Enhanced catalytic activity for composite solid propellants (CSPs) can be achieved through high-efficiency dispersion of active sites on the surface of two-dimensional (2D) materials. In this study, we report the in situ formation of MnCo2O4.5 nanoneedles on the surface of covalent triazine frameworks (CTFs), resulting in 2D CTF/MnCo2O4.5 composites with outstanding catalytic properties for the thermal decomposition of ammonium perchlorate (AP). X-ray diffraction (XRD) and X-ray photoelectron spectroscopy (XPS) analyses confirmed the successful preparation of the CTF/MnCo2O4.5 composites and revealed the interaction between CTFs and MnCo2O4.5. Scanning electron microscopy (SEM) and elemental mapping further demonstrated the uniform anchoring and dispersion of MnCo2O4.5 nanoneedles on the layered CTF surfaces.
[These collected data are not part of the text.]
-- ==== Sys2Proof/Laws/Exec.lean ====
section
/-! SUPPORT. What `exec` does, said once by mnemonic and operand, so that no proof unfolds 151 meanings; and what a step can
do, said once. -/

namespace Sys2Proof.Machine

set_option Elab.async false

/-- The operation of a mnemonic on an operand. The last lines of each group stand for operands the mnemonic has no form
with; no instruction meets them. -/
def meaning (m : Mnemonic) (o : Operand) (s : State) : Result :=
  let noForm : Result := .fault .pcUndefined
  let onSource (k : Source → State) : Result :=
    match sourceOf o with
    | some src => .next (k src)
    | none     => noForm
  let onTarget (k : Target → State) : Result :=
    match targetOf o with
    | some t => .next (k t)
    | none   => noForm
  let onForm (k : AddrForm → State) : Result :=
    match o with
    | .memory f => .next (k f)
    | _ => noForm
  match m with
  | .lda => onSource (fun src => loadReg .a src s)
  | .ldx => onSource (fun src => loadReg .x src s)
  | .ldy => onSource (fun src => loadReg .y src s)
  | .sta => onForm (fun f => storeReg .a f s)
  | .stx => onForm (fun f => storeReg .x f s)
  | .sty => onForm (fun f => storeReg .y f s)
  | .tax => .next (s.result .x s.a)
  | .tay => .next (s.result .y s.a)
  | .txa => .next (s.result .a s.x)
  | .tya => .next (s.result .a s.y)
  | .tsx => .next (s.result .x s.sp)
  | .txs => .next (s.withSp s.x)
  | .pha => .next (s.push s.a)
  | .php => .next (s.push (pushedByInstruction s.p))
  | .pla => .next (pullA s)
  | .plp => .next (pullP s)
  | .and => onSource (fun src => logicA (· &&& ·) src s)
  | .eor => onSource (fun src => logicA (· ^^^ ·) src s)
  | .ora => onSource (fun src => logicA (· ||| ·) src s)
  | .bit => onForm (fun f => bitTest f s)
  | .adc => onSource (fun src => addToA id src s)
  | .sbc => onSource (fun src => addToA complement src s)
  | .cmp => onSource (fun src => compareReg .a src s)
  | .cpx => onSource (fun src => compareReg .x src s)
  | .cpy => onSource (fun src => compareReg .y src s)
  | .inc => onForm (fun f => stepMemory incByte f s)
  | .dec => onForm (fun f => stepMemory decByte f s)
  | .inx => .next (s.result .x (incByte s.x))
  | .iny => .next (s.result .y (incByte s.y))
  | .dex => .next (s.result .x (decByte s.x))
  | .dey => .next (s.result .y (decByte s.y))
  | .asl => onTarget (fun t => shiftPlace shiftLeft t s)
  | .lsr => onTarget (fun t => shiftPlace shiftRight t s)
  | .rol => onTarget (fun t => shiftPlace rotateLeft t s)
  | .ror => onTarget (fun t => shiftPlace rotateRight t s)
  | .jmp => onForm (fun f => jumpTo f s)
  | .jsr =>
    match o with
    | .memory (.absolute a) => withPcValue s (callTo a s)
    | _ => noForm
  | .rts => .next (returnFromCall s)
  | .bcc | .bcs | .beq | .bne | .bmi | .bpl | .bvc | .bvs =>
    match o with
    | .relative off => withPcValue s (branchIf (branchCondition m s.p) off s)
    | _ => noForm
  | .clc => .next (s.setFlag .c false)
  | .cld => .next (s.setFlag .d false)
  | .cli => .next (s.setFlag .i false)
  | .clv => .next (s.setFlag .v false)
  | .sec => .next (s.setFlag .c true)
  | .sed => .next (s.setFlag .d true)
  | .sei => .next (s.setFlag .i true)
  | .brk => withPcValue s (breakFrom s)
  | .rti => .next s.returnFromException
  | .nop => .next s

/-- `exec` is the operation of the instruction's mnemonic on its operand. -/
theorem exec_eq_meaning (i : Instr) (s : State) : exec i s = meaning i.mnemonic i.operand s := by
  cases i <;> rfl

/-- Every instruction is well formed: its type leaves room for no other. -/
theorem wellFormed_all (i : Instr) : i.wellFormed = true := by cases i <;> rfl

/-- The mode of an instruction is one its mnemonic has a form in. -/
theorem mode_mem_modes (i : Instr) : i.operand.mode ∈ i.mnemonic.modes := by
  simpa [Instr.wellFormed, Instr.mode] using wellFormed_all i

/-- An operand in a mode that reads a byte is a source. -/
theorem sourceOf_of_mode {o : Operand} (h : o.mode ∈ [Mode.immediate, .zeroPage, .zeroPageX, .zeroPageY, .absolute,
    .absoluteX, .absoluteY, .indirectX, .indirectY]) : ∃ src, sourceOf o = some src := by
  cases o <;> simp [Operand.mode, sourceOf] at h ⊢

/-- An operand in a mode that names a place is a place. -/
theorem form_of_mode {o : Operand} (h : o.mode ∈ [Mode.zeroPage, .zeroPageX, .zeroPageY, .absolute, .absoluteX,
    .absoluteY, .indirect, .indirectX, .indirectY]) : ∃ f, o = .memory f := by
  cases o <;> simp [Operand.mode] at h ⊢

/-- The state changes an instruction that never looks at PC can make, by mnemonic and mode. -/
inductive Effect : Mnemonic → Mode → (State → State) → Prop
  | lda o src : Effect .lda o (loadReg .a src)
  | ldx o src : Effect .ldx o (loadReg .x src)
  | ldy o src : Effect .ldy o (loadReg .y src)
  | sta o f : Effect .sta o (storeReg .a f)
  | stx o f : Effect .stx o (storeReg .x f)
  | sty o f : Effect .sty o (storeReg .y f)
  | tax o : Effect .tax o (fun s => s.result .x s.a)
  | tay o : Effect .tay o (fun s => s.result .y s.a)
  | txa o : Effect .txa o (fun s => s.result .a s.x)
  | tya o : Effect .tya o (fun s => s.result .a s.y)
  | tsx o : Effect .tsx o (fun s => s.result .x s.sp)
  | txs o : Effect .txs o (fun s => s.withSp s.x)
  | pha o : Effect .pha o (fun s => s.push s.a)
  | php o : Effect .php o (fun s => s.push (pushedByInstruction s.p))
  | pla o : Effect .pla o pullA
  | plp o : Effect .plp o pullP
  | and o src : Effect .and o (logicA (· &&& ·) src)
  | eor o src : Effect .eor o (logicA (· ^^^ ·) src)
  | ora o src : Effect .ora o (logicA (· ||| ·) src)
  | bit o f : Effect .bit o (bitTest f)
  | adc o src : Effect .adc o (addToA id src)
  | sbc o src : Effect .sbc o (addToA complement src)
  | cmp o src : Effect .cmp o (compareReg .a src)
  | cpx o src : Effect .cpx o (compareReg .x src)
  | cpy o src : Effect .cpy o (compareReg .y src)
  | inc o f : Effect .inc o (stepMemory incByte f)
  | dec o f : Effect .dec o (stepMemory decByte f)
  | inx o : Effect .inx o (fun s => s.result .x (incByte s.x))
  | iny o : Effect .iny o (fun s => s.result .y (incByte s.y))
  | dex o : Effect .dex o (fun s => s.result .x (decByte s.x))
  | dey o : Effect .dey o (fun s => s.result .y (decByte s.y))
  | shiftA m op : m ∈ [Mnemonic.asl, .lsr, .rol, .ror] → op ∈ [shiftLeft, shiftRight, rotateLeft, rotateRight] →
      Effect m .accumulator (shiftPlace op .accumulator)
  | shiftM m o op f : m ∈ [Mnemonic.asl, .lsr, .rol, .ror] → op ∈ [shiftLeft, shiftRight, rotateLeft, rotateRight] →
      o ≠ .accumulator → Effect m o (shiftPlace op (.memory f))
  | jmp o f : Effect .jmp o (jumpTo f)
  | rts o : Effect .rts o returnFromCall
  | clc o : Effect .clc o (·.setFlag .c false)
  | cld o : Effect .cld o (·.setFlag .d false)
  | cli o : Effect .cli o (·.setFlag .i false)
  | clv o : Effect .clv o (·.setFlag .v false)
  | sec o : Effect .sec o (·.setFlag .c true)
  | sed o : Effect .sed o (·.setFlag .d true)
  | sei o : Effect .sei o (·.setFlag .i true)
  | rti o : Effect .rti o State.returnFromException
  | nop o : Effect .nop o id

/-- The state changes an instruction that reads PC can make, from the value of PC. -/
inductive PcEffect : Mnemonic → (State → Addr → State) → Prop
  | brk : PcEffect .brk breakFrom
  | jsr a : PcEffect .jsr (callTo a)
  | branch m off : m ∈ [Mnemonic.bcc, .bcs, .beq, .bne, .bmi, .bpl, .bvc, .bvs] →
      PcEffect m (fun s => branchIf (branchCondition m s.p) off s)

theorem mem_of_subset {l k : List Mode} {m : Mode} (h : m ∈ l) (hs : l.all (k.contains ·) = true) : m ∈ k := by
  rw [List.all_eq_true] at hs
  simpa using hs m h

/-- All that an instruction can do: its state change, or its state change from the value of PC. -/
theorem exec_effect (i : Instr) : ∃ m o, i.mnemonic = m ∧ i.mode = o ∧
    ((∃ k, Effect m o k ∧ ∀ s, exec i s = .next (k s)) ∨ (∃ k, PcEffect m k ∧ ∀ s, exec i s = withPcValue s (k s))) := by
  refine ⟨_, _, rfl, rfl, ?_⟩
  rw [Instr.mode]
  simp only [exec_eq_meaning]
  have hmo := mode_mem_modes i
  generalize i.mnemonic = m at hmo
  generalize i.operand = o at hmo
  cases m
  case lda =>
    obtain ⟨src, hs⟩ := sourceOf_of_mode (mem_of_subset hmo (by decide))
    exact .inl ⟨_, .lda _ src, fun s => by simp only [meaning, hs]⟩
  case ldx =>
    obtain ⟨src, hs⟩ := sourceOf_of_mode (mem_of_subset hmo (by decide))
    exact .inl ⟨_, .ldx _ src, fun s => by simp only [meaning, hs]⟩
  case ldy =>
    obtain ⟨src, hs⟩ := sourceOf_of_mode (mem_of_subset hmo (by decide))
    exact .inl ⟨_, .ldy _ src, fun s => by simp only [meaning, hs]⟩
  case and =>
    obtain ⟨src, hs⟩ := sourceOf_of_mode (mem_of_subset hmo (by decide))
    exact .inl ⟨_, .and _ src, fun s => by simp only [meaning, hs]⟩
  case eor =>
    obtain ⟨src, hs⟩ := sourceOf_of_mode (mem_of_subset hmo (by decide))
    exact .inl ⟨_, .eor _ src, fun s => by simp only [meaning, hs]⟩
  case ora =>
    obtain ⟨src, hs⟩ := sourceOf_of_mode (mem_of_subset hmo (by decide))
    exact .inl ⟨_, .ora _ src, fun s => by simp only [meaning, hs]⟩
  case adc =>
    obtain ⟨src, hs⟩ := sourceOf_of_mode (mem_of_subset hmo (by decide))
    exact .inl ⟨_, .adc _ src, fun s => by simp only [meaning, hs]⟩
  case sbc =>
    obtain ⟨src, hs⟩ := sourceOf_of_mode (mem_of_subset hmo (by decide))
    exact .inl ⟨_, .sbc _ src, fun s => by simp only [meaning, hs]⟩
  case cmp =>
    obtain ⟨src, hs⟩ := sourceOf_of_mode (mem_of_subset hmo (by decide))
    exact .inl ⟨_, .cmp _ src, fun s => by simp only [meaning, hs]⟩
  case cpx =>
    obtain ⟨src, hs⟩ := sourceOf_of_mode (mem_of_subset hmo (by decide))
    exact .inl ⟨_, .cpx _ src, fun s => by simp only [meaning, hs]⟩
  case cpy =>
    obtain ⟨src, hs⟩ := sourceOf_of_mode (mem_of_subset hmo (by decide))
    exact .inl ⟨_, .cpy _ src, fun s => by simp only [meaning, hs]⟩
  case sta =>
    obtain ⟨f, rfl⟩ := form_of_mode (mem_of_subset hmo (by decide))
    exact .inl ⟨_, .sta _ f, fun s => rfl⟩
  case stx =>
    obtain ⟨f, rfl⟩ := form_of_mode (mem_of_subset hmo (by decide))
    exact .inl ⟨_, .stx _ f, fun s => rfl⟩
  case sty =>
    obtain ⟨f, rfl⟩ := form_of_mode (mem_of_subset hmo (by decide))
    exact .inl ⟨_, .sty _ f, fun s => rfl⟩
  case bit =>
    obtain ⟨f, rfl⟩ := form_of_mode (mem_of_subset hmo (by decide))
    exact .inl ⟨_, .bit _ f, fun s => rfl⟩
  case inc =>
    obtain ⟨f, rfl⟩ := form_of_mode (mem_of_subset hmo (by decide))
    exact .inl ⟨_, .inc _ f, fun s => rfl⟩
  case dec =>
    obtain ⟨f, rfl⟩ := form_of_mode (mem_of_subset hmo (by decide))
    exact .inl ⟨_, .dec _ f, fun s => rfl⟩
  case jmp =>
    obtain ⟨f, rfl⟩ := form_of_mode (mem_of_subset hmo (by decide))
    exact .inl ⟨_, .jmp _ f, fun s => rfl⟩
  case tax => exact .inl ⟨_, .tax _, fun s => rfl⟩
  case tay => exact .inl ⟨_, .tay _, fun s => rfl⟩
  case txa => exact .inl ⟨_, .txa _, fun s => rfl⟩
  case tya => exact .inl ⟨_, .tya _, fun s => rfl⟩
  case tsx => exact .inl ⟨_, .tsx _, fun s => rfl⟩
  case txs => exact .inl ⟨_, .txs _, fun s => rfl⟩
  case pha => exact .inl ⟨_, .pha _, fun s => rfl⟩
  case php => exact .inl ⟨_, .php _, fun s => rfl⟩
  case pla => exact .inl ⟨_, .pla _, fun s => rfl⟩
  case plp => exact .inl ⟨_, .plp _, fun s => rfl⟩
  case inx => exact .inl ⟨_, .inx _, fun s => rfl⟩
  case iny => exact .inl ⟨_, .iny _, fun s => rfl⟩
  case dex => exact .inl ⟨_, .dex _, fun s => rfl⟩
  case dey => exact .inl ⟨_, .dey _, fun s => rfl⟩
  case rts => exact .inl ⟨_, .rts _, fun s => rfl⟩
  case clc => exact .inl ⟨_, .clc _, fun s => rfl⟩
  case cld => exact .inl ⟨_, .cld _, fun s => rfl⟩
  case cli => exact .inl ⟨_, .cli _, fun s => rfl⟩
  case clv => exact .inl ⟨_, .clv _, fun s => rfl⟩
  case sec => exact .inl ⟨_, .sec _, fun s => rfl⟩
  case sed => exact .inl ⟨_, .sed _, fun s => rfl⟩
  case sei => exact .inl ⟨_, .sei _, fun s => rfl⟩
  case rti => exact .inl ⟨_, .rti _, fun s => rfl⟩
  case nop => exact .inl ⟨_, .nop _, fun s => rfl⟩
  case asl =>
    cases o <;> simp [Operand.mode, Mnemonic.modes] at hmo
    · exact .inl ⟨_, .shiftA _ shiftLeft (by simp) (by simp), fun s => rfl⟩
    · rename_i f
      exact .inl ⟨_, .shiftM _ _ shiftLeft f (by simp) (by simp) (by cases f <;> simp [Operand.mode, AddrForm.mode]), fun s => rfl⟩
  case lsr =>
    cases o <;> simp [Operand.mode, Mnemonic.modes] at hmo
    · exact .inl ⟨_, .shiftA _ shiftRight (by simp) (by simp), fun s => rfl⟩
    · rename_i f
      exact .inl ⟨_, .shiftM _ _ shiftRight f (by simp) (by simp) (by cases f <;> simp [Operand.mode, AddrForm.mode]), fun s => rfl⟩
  case rol =>
    cases o <;> simp [Operand.mode, Mnemonic.modes] at hmo
    · exact .inl ⟨_, .shiftA _ rotateLeft (by simp) (by simp), fun s => rfl⟩
    · rename_i f
      exact .inl ⟨_, .shiftM _ _ rotateLeft f (by simp) (by simp) (by cases f <;> simp [Operand.mode, AddrForm.mode]), fun s => rfl⟩
  case ror =>
    cases o <;> simp [Operand.mode, Mnemonic.modes] at hmo
    · exact .inl ⟨_, .shiftA _ rotateRight (by simp) (by simp), fun s => rfl⟩
    · rename_i f
      exact .inl ⟨_, .shiftM _ _ rotateRight f (by simp) (by simp) (by cases f <;> simp [Operand.mode, AddrForm.mode]), fun s => rfl⟩
  case brk => exact .inr ⟨_, .brk, fun _ => rfl⟩
  case jsr =>
    obtain ⟨f, rfl⟩ := form_of_mode (mem_of_subset hmo (by decide))
    simp [Operand.mode, Mnemonic.modes] at hmo
    cases f <;> simp [AddrForm.mode] at hmo
    exact .inr ⟨_, .jsr _, fun _ => rfl⟩
  all_goals
    have : ∃ off, o = .relative off := by
      cases o <;> simp [Operand.mode, Mnemonic.modes] at hmo ⊢
      rename_i f; cases f <;> simp [AddrForm.mode] at hmo
    obtain ⟨off, rfl⟩ := this
    exact .inr ⟨_, .branch _ off (by simp), fun _ => rfl⟩

/-- What a step can do: enter an NMI, enter an IRQ, or run the instruction at PC; in each case it charges its cycles. -/
theorem step_cases {s t : State} (h : step s = .next t) :
    ∃ pc, s.pc = some pc ∧
      ((s.nmiPending = true ∧ t = (s.beginCall.enterNmi pc).withCycles (some interruptCycles)) ∨
       (s.nmiPending = false ∧ s.irqAccepted = true ∧ t = (s.beginCall.enterIrq pc).withCycles (some interruptCycles)) ∨
       (s.nmiPending = false ∧ s.irqAccepted = false ∧
         ∃ i v u, s.beginCall.fetchInstr pc = .ok (i, v) ∧ exec i v = .next u ∧
           t = u.withCycles (some (cycleCount i v)))) := by
  unfold step at h
  split at h
  · cases h
  · rename_i pc hpc
    refine ⟨pc, hpc, ?_⟩
    split at h
    · rename_i hn
      injection h with h
      exact .inl ⟨hn, h.symm⟩
    · rename_i hn
      split at h
      · rename_i hq
        injection h with h
        exact .inr (.inl ⟨by simpa using hn, hq, h.symm⟩)
      · rename_i hq
        split at h
        · cases h
        · rename_i i v hi
          refine .inr (.inr ⟨by simpa using hn, by simpa using hq, i, v, ?_⟩)
          cases he : exec i v with
          | next u =>
            rw [he] at h
            injection h with h
            exact ⟨u, hi, rfl, h.symm⟩
          | fault f => rw [he] at h; cases h
          | refused f => rw [he] at h; cases h

end Sys2Proof.Machine
end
Additionally, the obtained CTF/MnCo2O4.5 composites exhibited promising catalytic capacity for AP decomposition. When added at a loading of 2 wt%, the CTF/MnCo2O4.5 composites significantly reduced the thermal decomposition temperature of AP by 81.3 °C, while simultaneously decreasing the content to 30 wt% compared to pure MnCo2O4.5 catalysts.